(Collected data entries)
--------------------

def dm (c : DmaCh) : Hw := { up with dma := { ch := up.dma.ch.set 3 c } }
def dgood : DmaCh := { src := 0x1000, dst := 0x2000, count := 32, cfg := 0x40 }
def rest (p : PwrSt → PwrSt) : Hw := { up with pwr := p up.pwr }
theorem wit_DmaCommandsComplete_0 : ∃ (s : State) (n : Fin 16), (DmaMay s.hw n) ∧ ((s.hw.dma.ch[n]).busy = false) ∧ ((s.hw.dma.ch[n]).check = true) ∧ (s.hw.evt.cnt[dmaStartTask n] = 0) :=
  ⟨st (dm dgood), 3, by decide⟩
theorem wit_DmaCommandsComplete_1 : ∃ (s : State) (n : Fin 16), (DmaMay s.hw n) ∧ ((s.hw.dma.ch[n]).busy = false) ∧ ((s.hw.dma.ch[n]).check = false) :=
  ⟨st (dm {}), 3, by decide⟩
theorem wit_DmaCommandsComplete_2 : ∃ (s : State) (n : Fin 16), (s.hw.domUp .keep = true) ∧ ((s.hw.dma.ch[n]).busy = false) ∧ ((s.hw.dma.ch[n]).check = true) ∧ (0 < s.hw.evt.cnt[dmaStartTask n]) :=
  ⟨st { dm dgood with evt := { cnt := Vector.replicate 96 2 } }, 3, by decide⟩
theorem wit_DmaCommandsComplete_3 : ∃ (s : State) (n : Fin 16), (DmaMay s.hw n) ∧ ((s.hw.dma.ch[n]).st = .pending) :=
  ⟨st (dm { dgood with st := .pending, wcount := 32 }), 3, by decide⟩
theorem wit_DmaCommandsComplete_4 : ∃ (s : State) (n : Fin 16), (DmaMay s.hw n) ∧ ((s.hw.dma.ch[n]).st = .pending) :=
  ⟨st (dm { dgood with st := .pending }), 3, by decide⟩
theorem wit_DmaCommandsComplete_5 : ∃ (s : State) (n : Fin 16), (DmaMay s.hw n) ∧ ((s.hw.dma.ch[n]).st = .paused) :=
  ⟨st (dm { dgood with st := .paused }), 3, by decide⟩
theorem wit_DmaCommandsComplete_6 : ∃ (s : State) (n : Fin 16), (MemOk s.hw) ∧ (s.hw.dmaGrant = some n) ∧ (OneUnit s.hw n) :=
  ⟨st { dm { dgood with st := .pending, wsrc := 0x1004, wdst := 0x2000, wcount := 8, cfg := 0xA0 } with store := [(0x1003, 7), (0x1004, 1), (0x100B, 9), (0x2003, 4)] }, 3, by decide⟩
theorem wit_DmaCommandsComplete_7 : ∃ (s : State) (n : Fin 16), ((s.hw.dma.ch[n]).issued = true) ∧ ((s.hw.dma.ch[n]).st = .moving) ∧ (s.hw.sys.uceWords = []) :=
  ⟨st (dm { dgood with st := .moving, issued := true, wcount := 32, done := 32 }), 3, by decide⟩
theorem wit_DmaCommandsComplete_8 : ∃ (s : State) (n : Fin 16) (v : Word), (DmaMay s.hw n) ∧ (((s.hw.dma.ch[n]).ring = 1 → (if (s.hw.dma.ch[n]).dstRing then ((s.hw.dma.ch[n]).eng - v).toNat else (v - (s.hw.dma.ch[n]).eng).toNat) ≤ (if (s.hw.dma.ch[n]).busy then (s.hw.dma.ch[n]).wcount else (s.hw.dma.ch[n]).count))) :=
  ⟨st (dm { dgood with cfg := 0x1040, eng := 5 }), 3, 5, by decide⟩
theorem wit_EventAndTallyCommandsComplete_0 : ∃ (s : State) (e : Nat) (l : List Nat) (t : Fin 96), (s.hw.evt.raised = e :: l) ∧ (s.hw.domUp .keep = true) ∧ (s.hw.pwr.st ≠ .graze) ∧ (56 ≤ t.val) ∧ (t.val < 64) ∧ (s.hw.evt.src[t] = [e]) ∧ (s.hw.evt.cnt[t] < 15) :=
  ⟨st { up with evt := { raised := [5, 9], src := (Vector.replicate 96 []).set 60 [5], cnt := Vector.replicate 96 14 } }, 5, [9], 60, by decide⟩
theorem wit_EventAndTallyCommandsComplete_1 : ∃ (s : State) (v : Word), (s.hw.sys.d3hot = false) ∧ (s.hw.domUp .keep = true) :=
  ⟨st { up with evt := { raised := [5] } }, 0x1FF, by decide⟩
theorem wit_EventAndTallyCommandsComplete_2 : ∃ (s : State) (t : Fin 96), (s.hw.sys.d3hot = false) ∧ (s.hw.domUp .keep = true) ∧ (countingTask t = false) :=
  ⟨st up, 95, by decide⟩
theorem wit_EventAndTallyCommandsComplete_3 : ∃ (s : State) (v : Word), (s.hw.sys.d3hot = false) ∧ (s.hw.domUp .keep = true) ∧ ((s.hw.tally.free = true ∨ (s.hw.tally.eng - v).toNat ≤ s.hw.tally.size)) :=
  ⟨st { up with tally := { log2 := 8, eng := 300 } }, 44, by decide⟩
theorem wit_EventAndTallyCommandsComplete_4 : ∃ (s : State) (outer : List (Fin 18 × Nat × Nat)) (i : Nat) (ms : Nat), (s.hw.time.clockOn = true) ∧ (s.hw.tallyInstant = some (i, ms)) ∧ (s.hw.tallySkips i = true) :=
  ⟨st { up with tally := { enable := true } }, [], 1000 * auPerSec, 100, by decide⟩
theorem wit_EventAndTallyCommandsComplete_5 : ∃ (s : State) (outer : List (Fin 18 × Nat × Nat)) (i : Nat) (ms : Nat), (s.hw.time.clockOn = true) ∧ (s.hw.tallyInstant = some (i, ms)) ∧ (s.hw.tallySkips i = false) ∧ ((s.hw.tally.free = true ∨ s.hw.tally.level < s.hw.tally.size)) :=
  ⟨st { up with tally := { enable := true, log2 := 8, eng := 255 } }, [], 1000 * auPerSec, 100, by decide⟩
theorem wit_EventAndTallyCommandsComplete_6 : ∃ (s : State) (u : Fin 18) (j : Fin 8) (w : Nat), ((s.hw.tally.u[u]).run = true) ∧ (outerCode u (s.hw.tally.u[u]).sel[j] = true) ∧ ((s.hw.tally.u[u]).counts j (s.hw.tally.u[u]).sel[j] = true) ∧ (w ≤ 65535) ∧ ((s.hw.tally.u[u]).wraps j w = true) :=
  ⟨st { up with tally := { u := Vector.replicate 18 { run := true, sel := Vector.replicate 8 11, c := Vector.replicate 8 4294967295 } } }, 1, 7, 1, by decide⟩
theorem wit_RegisterAccessesComplete_0 : ∃ (s : State) (off : Nat) (v : Word), (MemOk s.hw) ∧ (0x2000000 ≤ off) ∧ (off < 0x2200000) ∧ (off % 4 = 0) ∧ (s.hw.sys.d3hot = false) ∧ (s.hw.domUp .keep = true) :=
  ⟨st up, 0x21FFFFC, 0x12345678, by decide⟩
theorem wit_RegisterAccessesComplete_1 : ∃ (s : State) (off : Nat) (v : Word) (src : Fin 28), (s.hw.sys.d3hot = false) ∧ (evtSource off = some src) ∧ (src ≠ 16) ∧ (src ≠ 25) ∧ (s.hw.bar0Isolated off = false) ∧ ((∀ u, s.hw.tally.u[(u : Fin 18)].run = false)) :=
  ⟨st { up with note := { evt := Vector.replicate 28 0xFF }, tally := {} }, 0x1C, 0x3, 0, by decide⟩
theorem wit_RegisterAccessesComplete_2 : ∃ (s : State) (q : Fin 8) (v : Word), (s.hw.sys.d3hot = false) ∧ (s.hw.domUp .seal = true) :=
  ⟨st up, 7, 0x8, by decide⟩
theorem wit_RegisterAccessesComplete_3 : ∃ (s : State) (off : Nat) (w : Wide), (s.hw.sys.d3hot = false) ∧ (off < bar0Size) ∧ (off % 4 = 0) ∧ (s.hw.bar0Isolated off = false) ∧ (s.hw.actRead off = none) ∧ ((s.hw.tcount 17 1).wideAt off = some w) ∧ (off = w.base) :=
  ⟨st up, 0xA00100, { base := 0xA00100, words := 2, val := 0 }, by decide⟩
theorem wit_RegisterAccessesComplete_4 : ∃ (s : State), (s.hw.sys.d3hot = false) ∧ (s.hw.domUp .keep = true) :=
  ⟨st { up with mywi := { up.mywi with lines := 9 } }, by decide⟩
theorem wit_RegisterAccessesComplete_5 : ∃ (s : State) (j : Fin 10), (s.hw.sys.d3hot = false) ∧ (s.hw.domUp .seal = true) :=
  ⟨st { up with sealU := { cnt := Vector.replicate 10 7 } }, 9, by decide⟩
theorem wit_PowerStateCommandsComplete_0 : ∃ (s : State), (s.hw.pwr.entering = none) ∧ (s.hw.sleepCond = true) ∧ (s.hw.passedO s.hw.pwr.idleAt (s.hw.effN .pwrIdle) = true) ∧ (s.hw.effN .pwrSleep ≠ 1) ∧ (s.hw.sealPending = 0) ∧ (s.hw.pwr.point = 0) :=
  ⟨st { rest (fun p => { p with idleAt := some 0, calibrated := true }) with sys := { up.sys with runMode := 3, mapped := Vector.replicate 8 (some (1, 0)) }, sett := { mywi := [(⟨.pwrGrazeEnable, 0, 0⟩, .nat 1), (⟨.deckDkRole, 0, 0⟩, .nat 0), (⟨.deckDkRole, 1, 0⟩, .nat 0)] } }, by decide⟩
theorem wit_PowerStateCommandsComplete_1 : ∃ (s : State), (s.hw.pwr.entering = some .graze) ∧ (s.hw.pwr.point = 1) ∧ (s.hw.pwr.wakePend = none) :=
  ⟨st (rest (fun p => { p with entering := some .graze, point := 1 })), by decide⟩
theorem wit_PowerStateCommandsComplete_2 : ∃ (s : State) (d : Fin 10), (s.hw.awake = true) ∧ (s.hw.sys.done = true) ∧ (s.hw.sys.restart = none) ∧ (s.hw.domUp (domainOf d) = true) ∧ (s.hw.held (domainOf d) = false) :=
  ⟨st up, 8, by decide⟩
theorem wit_PowerStateCommandsComplete_3 : ∃ (s : State) (d : Fin 10), (s.hw.pwr.dom[(domainOf d).idx] = .starting false) ∧ (domainOf d ≠ .keep) ∧ (domainOf d ≠ .ref) :=
  ⟨st (rest (fun p => { p with dom := Vector.replicate 10 (.starting false) })), 6, by decide⟩
theorem wit_PowerStateCommandsComplete_4 : ∃ (s : State) (d : Fin 10), (s.hw.pwr.dom[(domainOf d).idx] = .starting false) :=
  ⟨st (rest (fun p => { p with dom := Vector.replicate 10 (.starting false) })), 6, by decide⟩
theorem wit_PowerStateCommandsComplete_5 : ∃ (s : State) (q : RailReq) (r : List RailReq), (s.hw.pwr.retry = false) ∧ (s.hw.pwr.reqs = q :: r) ∧ (s.hw.pwr.entering = none) :=
  ⟨st (rest (fun p => { p with reqs := [⟨3, false⟩, ⟨2, true⟩] })), ⟨3, false⟩, [⟨2, true⟩], by decide⟩
theorem wit_PowerStateCommandsComplete_6 : ∃ (s : State) (q : RailReq), (s.hw.pwr.retry = false) ∧ (s.hw.pwr.reqs = [q]) ∧ (s.hw.pwr.entering = some .graze) ∧ (s.hw.pwr.point = 4) ∧ (s.hw.pwr.wakePend = none) :=
  ⟨st (rest (fun p => { p with reqs := [⟨3, false⟩], entering := some .graze, point := 4 })), ⟨3, false⟩, by decide⟩
theorem wit_PowerStateCommandsComplete_7 : ∃ (s : State), (s.hw.pwr.entering = some .graze) ∧ (s.hw.pwr.point = 4) ∧ (s.hw.pwr.reqs ≠ []) :=
  ⟨st (rest (fun p => { p with reqs := [⟨3, false⟩], entering := some .graze, point := 4 })), by decide⟩
theorem wit_PowerStateCommandsComplete_8 : ∃ (s : State) (q : RailReq) (r : List RailReq), (s.hw.pwr.returning = true) ∧ (s.hw.pwr.retry = true) ∧ (s.hw.pwr.reqs = q :: r) ∧ (s.hw.pwr.entering = none) :=
  ⟨st (rest (fun p => { p with reqs := [⟨3, true⟩], returning := true, retry := true })), ⟨3, true⟩, [], by decide⟩
theorem wit_PowerStateCommandsComplete_9 : ∃ (s : State), (s.hw.pwr.returning = true) ∧ (s.hw.pwr.retry = true) :=
  ⟨st (rest (fun p => { p with returning := true, retry := true })), by decide⟩
theorem wit_WakeCommandsComplete_0 : ∃ (s : State) (fx : Int), (s.hw.sys.xo32Ok = true) ∧ (s.hw.time.clockOn = true) ∧ (s.hw.domUp .ref = true) ∧ (s.hw.passed 0 64000000000000 = true) :=
  ⟨st up, 77, by decide⟩
theorem wit_WakeCommandsComplete_1 : ∃ (s : State) (n : Fin 8) (p : Nat) (o : Nat) (d : Nat) (b : Nat) (temp : Int) (keepErr : Int) (fx : Int) (refSeen : Bool) (cmpHit : Bool), (s.hw.gstep n = some (p, o, d, b)) ∧ (s.hw.sys.done = true) ∧ (s.hw.awake = true) ∧ (s.hw.stepDue n = true) ∧ (s.hw.pwr.restAt = none) :=
  ⟨st { up with sett := { mywi := [(⟨.pwrGrazeStep, 2, 0⟩, .nats [10, 0, 100, 1])] } }, 2, 10, 0, 100, 1, 2500, 0, 0, false, false, by decide⟩
theorem wit_WakeCommandsComplete_2 : ∃ (s : State), (s.hw.sys.aonUp = true) ∧ (s.hw.sys.xo32Ok = true) ∧ (s.hw.pwr.restAt = none) :=
  ⟨st up, by decide⟩
theorem wit_WakeCommandsComplete_3 : ∃ (s : State) (t : Nat), (s.hw.pwr.timer = some t) ∧ (t ≤ s.hw.keeperNow) ∧ (s.hw.sys.done = true) ∧ (s.hw.awake = true) :=
  ⟨st (rest (fun p => { p with timer := some 7 })), 7, by decide⟩
theorem wit_WakeCommandsComplete_4 : ∃ (s : State) (low : Bool), (s.hw.sys.aonUp = true) ∧ (s.hw.sys.done = true) ∧ (s.hw.awake = true) :=
  ⟨st (rest (fun p => { p with idleAt := some 7 })), true, by decide⟩
theorem wit_WakeCommandsComplete_5 : ∃ (s : State) (c : Fin 9), ((c = 1 ∨ c = 2 ∨ c = 3 ∨ c = 4 ∨ c = 6 ∨ c = 7)) ∧ (s.hw.sys.done = true) ∧ (s.hw.pwr.entering = none) ∧ (s.hw.pwr.returning = false) ∧ (s.hw.pwr.st = .graze) :=
  ⟨st (rest (fun p => { p with st := .graze })), 1, by decide⟩
theorem wit_WakeCommandsComplete_6 : ∃ (s : State) (n : Fin 2), (s.hw.sys.done = true) ∧ (s.hw.pwr.entering = none) ∧ (s.hw.pwr.returning = false) ∧ (s.hw.pwr.st = .graze) ∧ ((s.hw.dk n).role = 2) :=
  ⟨st { rest (fun p => { p with st := .graze }) with deck := { dk := Vector.replicate 2 { role := 2 } } }, 1, by decide⟩
theorem wit_WakeCommandsComplete_7 : ∃ (s : State) (read : Bool), (s.hw.sys.aonUp = true) ∧ (s.hw.awake = true) :=
  ⟨st up, true, by decide⟩
theorem wit_WakeCommandsComplete_8 : ∃ (s : State) (b : Byte), (s.hw.pwr.wkRead = false) ∧ (s.hw.pwr.wkStretch = false) ∧ (s.hw.pwr.wk = 1) :=
  ⟨st (rest (fun p => { p with wk := 1 })), 0x5A, by decide⟩
theorem wit_WakeCommandsComplete_9 : ∃ (s : State), (s.hw.pwr.wkRead = true) ∧ (s.hw.pwr.wkStretch = false) ∧ (s.hw.pwr.wk = 1) :=
  ⟨st (rest (fun p => { p with wk := 1, wkRead := true })), by decide⟩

--------------------

Assigned task = Repeat only what lies between the first line of the data and the line containing "cfg := 0xA0", both of those lines included, exactly as it stands.

Expected answer =
def dm (c : DmaCh) : Hw := { up with dma := { ch := up.dma.ch.set 3 c } }
def dgood : DmaCh := { src := 0x1000, dst := 0x2000, count := 32, cfg := 0x40 }
def rest (p : PwrSt → PwrSt) : Hw := { up with pwr := p up.pwr }
theorem wit_DmaCommandsComplete_0 : ∃ (s : State) (n : Fin 16), (DmaMay s.hw n) ∧ ((s.hw.dma.ch[n]).busy = false) ∧ ((s.hw.dma.ch[n]).check = true) ∧ (s.hw.evt.cnt[dmaStartTask n] = 0) :=
  ⟨st (dm dgood), 3, by decide⟩
theorem wit_DmaCommandsComplete_1 : ∃ (s : State) (n : Fin 16), (DmaMay s.hw n) ∧ ((s.hw.dma.ch[n]).busy = false) ∧ ((s.hw.dma.ch[n]).check = false) :=
  ⟨st (dm {}), 3, by decide⟩
theorem wit_DmaCommandsComplete_2 : ∃ (s : State) (n : Fin 16), (s.hw.domUp .keep = true) ∧ ((s.hw.dma.ch[n]).busy = false) ∧ ((s.hw.dma.ch[n]).check = true) ∧ (0 < s.hw.evt.cnt[dmaStartTask n]) :=
  ⟨st { dm dgood with evt := { cnt := Vector.replicate 96 2 } }, 3, by decide⟩
theorem wit_DmaCommandsComplete_3 : ∃ (s : State) (n : Fin 16), (DmaMay s.hw n) ∧ ((s.hw.dma.ch[n]).st = .pending) :=
  ⟨st (dm { dgood with st := .pending, wcount := 32 }), 3, by decide⟩
theorem wit_DmaCommandsComplete_4 : ∃ (s : State) (n : Fin 16), (DmaMay s.hw n) ∧ ((s.hw.dma.ch[n]).st = .pending) :=
  ⟨st (dm { dgood with st := .pending }), 3, by decide⟩
theorem wit_DmaCommandsComplete_5 : ∃ (s : State) (n : Fin 16), (DmaMay s.hw n) ∧ ((s.hw.dma.ch[n]).st = .paused) :=
  ⟨st (dm { dgood with st := .paused }), 3, by decide⟩
theorem wit_DmaCommandsComplete_6 : ∃ (s : State) (n : Fin 16), (MemOk s.hw) ∧ (s.hw.dmaGrant = some n) ∧ (OneUnit s.hw n) :=
  ⟨st { dm { dgood with st := .pending, wsrc := 0x1004, wdst := 0x2000, wcount := 8, cfg := 0xA0 } with store := [(0x1003, 7), (0x1004, 1), (0x100B, 9), (0x2003, 4)] }, 3, by decide⟩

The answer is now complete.